Extracting some text from HTML

It's a quick question (I hope).

I'm using Nokogiri.

I have the following HTML:

...
  <div class="lead">
    <div class="something"> blah blha blah </div>
    <div class="another-something"> blah blah blah </div>

     ...some text I want to extract...

    <div class="blah"> whatever </div>
  </div>
...

How can I extract the text "...some text I want to extract..." ?

My problem is that this text isn't wrapped in a DIV. It's a "text" node
(not an "element" node).

Anybody can figure out an xpath expression for it?

···

--
Posted via http://www.ruby-forum.com/.

Albert Schlef wrote:

I'm using Nokogiri.

I have the following HTML:

...
  <div class="lead">
    <div class="something"> blah blha blah </div>
    <div class="another-something"> blah blah blah </div>

     ...some text I want to extract...

    <div class="blah"> whatever </div>
  </div>
...

How can I extract the text "...some text I want to extract..." ?

I solved the problem. I used the following code:

the_text_i_want = doc.at_xpath('//div[@class="lead"]/text()[3]')
puts the_text_i_want.content

···

--
Posted via http://www.ruby-forum.com/\.

Hi, I want to do something similar to what you are doing.

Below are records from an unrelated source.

def execCalExchange (b failed : Nat) (s : State) : Host.Outcome State Fault Refusal :=
  .next (s.calExchange b failed)

/-- CAL_STALE: a line has gone 5,120,000 G without a successful calibration. -/
def State.calStale (s : State) (b : Nat) : State :=
  if bankOk b && decide (5120000 ≤ s.calAge b) && !(s.bank b).stale then
    (s.modBank b fun x => { x with stale := true }).ev (pgEdg b) 14
  else s

def execCalStale (b : Nat) (s : State) : Host.Outcome State Fault Refusal :=
  .next (s.calStale b)

/-! ### Placing events (R109–R112) -/

/-- A placed time may lie before the cycle's start by a trim; times are never below 0. -/
def placeAt (start time : Nat) (trim : Int) : Nat := ((start : Int) + time + trim).toNat

/-- Two times on one pin keep the minimum spacing. -/
def apart (ms a b : Nat) : Bool := decide (a + ms ≤ b) || decide (b + ms ≤ a)

/-- A time keeps the spacing from every event that another cycle placed on the pin (R111). -/
def clearOf (ms n : Nat) (hist : List (Nat × Nat)) (t : Nat) : Bool :=
  hist.all fun e => e.1 == n || apart ms e.2 t

/-- A strobe keeps the spacing from every strobe that another cycle placed. -/
def strobeClear (ms n : Nat) (hist : List (Nat × Nat × Nat)) (a b : Nat) : Bool :=
  hist.all fun e => e.1 == n || decide (e.2.2 + ms ≤ a) || decide (b + ms ≤ e.2.1)

/-- A channel's SPACING fault (R111). -/
def State.spacingFault (s : State) (b c : Nat) : State :=
  let pg := pgEdg b
  let s := s.wr pg EDG_FAULT_CH.SPACING (maskSet (s.rd pg EDG_FAULT_CH.SPACING) c true)
  (s.wr pg (EDG_CHn_STAT.SPACING.nth c) 1).ev pg 9

/-- A channel's SPILL_DROP fault (R110). -/
def State.spillFault (s : State) (b c : Nat) : State :=
  let pg := pgEdg b
  let s := s.wr pg EDG_FAULT_CH.SPILL (maskSet (s.rd pg EDG_FAULT_CH.SPILL) c true)
  (s.wr pg (EDG_CHn_STAT.SPILL_DROP.nth c) 1).ev pg 8

/-- The vector of cycle `n` changes. -/
def BankX.modVec (x : BankX) (n : Nat) (f : Vec → Vec) : BankX :=
  { x with vecs := x.vecs.map fun v => if v.n == n then f v else v }

/-- A drive event of cycle `n` is placed, or dropped for spacing. The result says whether it was
dropped. -/
def State.placeDrive (s : State) (b c n : Nat) (d e : Option (Nat × Bool)) : State × Bool :=
  let y := (s.bank b).chan c
  let ms := s.minSpacing
  let okD := match d with | none => true | some p => clearOf ms n y.drvT p.1
  let okE := match e with | none => true | some p => clearOf ms n y.enaT p.1
  if okD && okE then
    let evD := match d with | none => [] | some p => [⟨p.1, some p.2, none⟩]
    let evE := match e with | none => [] | some p => [⟨p.1, none, some p.2⟩]
    (s.modBank b fun x => x.setChan c { y with
      evq := y.evq ++ evD ++ evE,
      drvT := y.drvT ++ d.toList.map fun p => (n, p.1),
      enaT := y.enaT ++ e.toList.map fun p => (n, p.1) }, false)
  else (s.spacingFault b c, true)

/-- A strobe of cycle `n` is placed into its vector, or dropped for spacing, which fails its
channel (R111, R112). -/
def State.placeStrobe (s : State) (b n : Nat) (p : PStrobe) : State × Bool :=
  let y := (s.bank b).chan p.ch
  if strobeClear s.minSpacing n y.strT p.start p.stop then
    (s.modBank b fun x =>
      (x.setChan p.ch { y with strT := y.strT ++ [(n, p.start, p.stop)] }).modVec n
        fun v => { v with strobes := v.strobes ++ [p] }, false)
  else
    ((s.spacingFault b p.ch).modBank b fun x =>
      x.modVec n fun v => { v with dropped := maskSet v.dropped p.ch true }, true)

/-- The expectation of a strobe word, its slot read (R106). -/
def expectOf (code : Nat) (sl sl3 : Bool) : Expect :=
  if code = 1 then .l else if code = 2 then .h else if code = 3 then .m else if code = 4 then .v
  else if code = 5 then (if sl then .h else .l)
  else if code = 6 then (if sl then .l else .h)
  else if code = 7 then (if sl3 then .x else if sl then .h else .l)
  else .x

Basically I would like to go through a whole bunch of links and text on
a page and scrape just the Text I want, and if I get that text scrape
the corresponding URL in the same table with it.

Here is my actual code so far

require 'nokogiri'
require 'rubygems'
require 'open-uri'

def certs
  @certs = %{MCSE "A\+" MCITP MCDBA MCPD MCSA} # Text I would like
scraped
end
for i in 1..100 do # yay for page loop
url = "http://www.hawaiicrcs.org/searchprog.asp?cat=&pg=#{i}" pages
scraped
doc = Nokogiri::HTML(open(url))
for s in 1..100 do # yay for table loop
tts = doc.css("tr:nth-child(#{s})").each do |var| # pages in an array

puts var
end
end
end
end

Hope I am being clear. for the href I have gotten it to display with
tts = doc.css("tr:nth-child(#{s})")[:href]

But am unsure how to go about getting the href with the compared to text
I am thinking an if then statement or case. maybe someone can help.

Something like

if compared data = true
p "doc.css("tr:nth-child(#{s})")[:href]"

or something of the sort. I am a newb so forgive my error's if there are
any when I type.

···

--
Posted via http://www.ruby-forum.com/.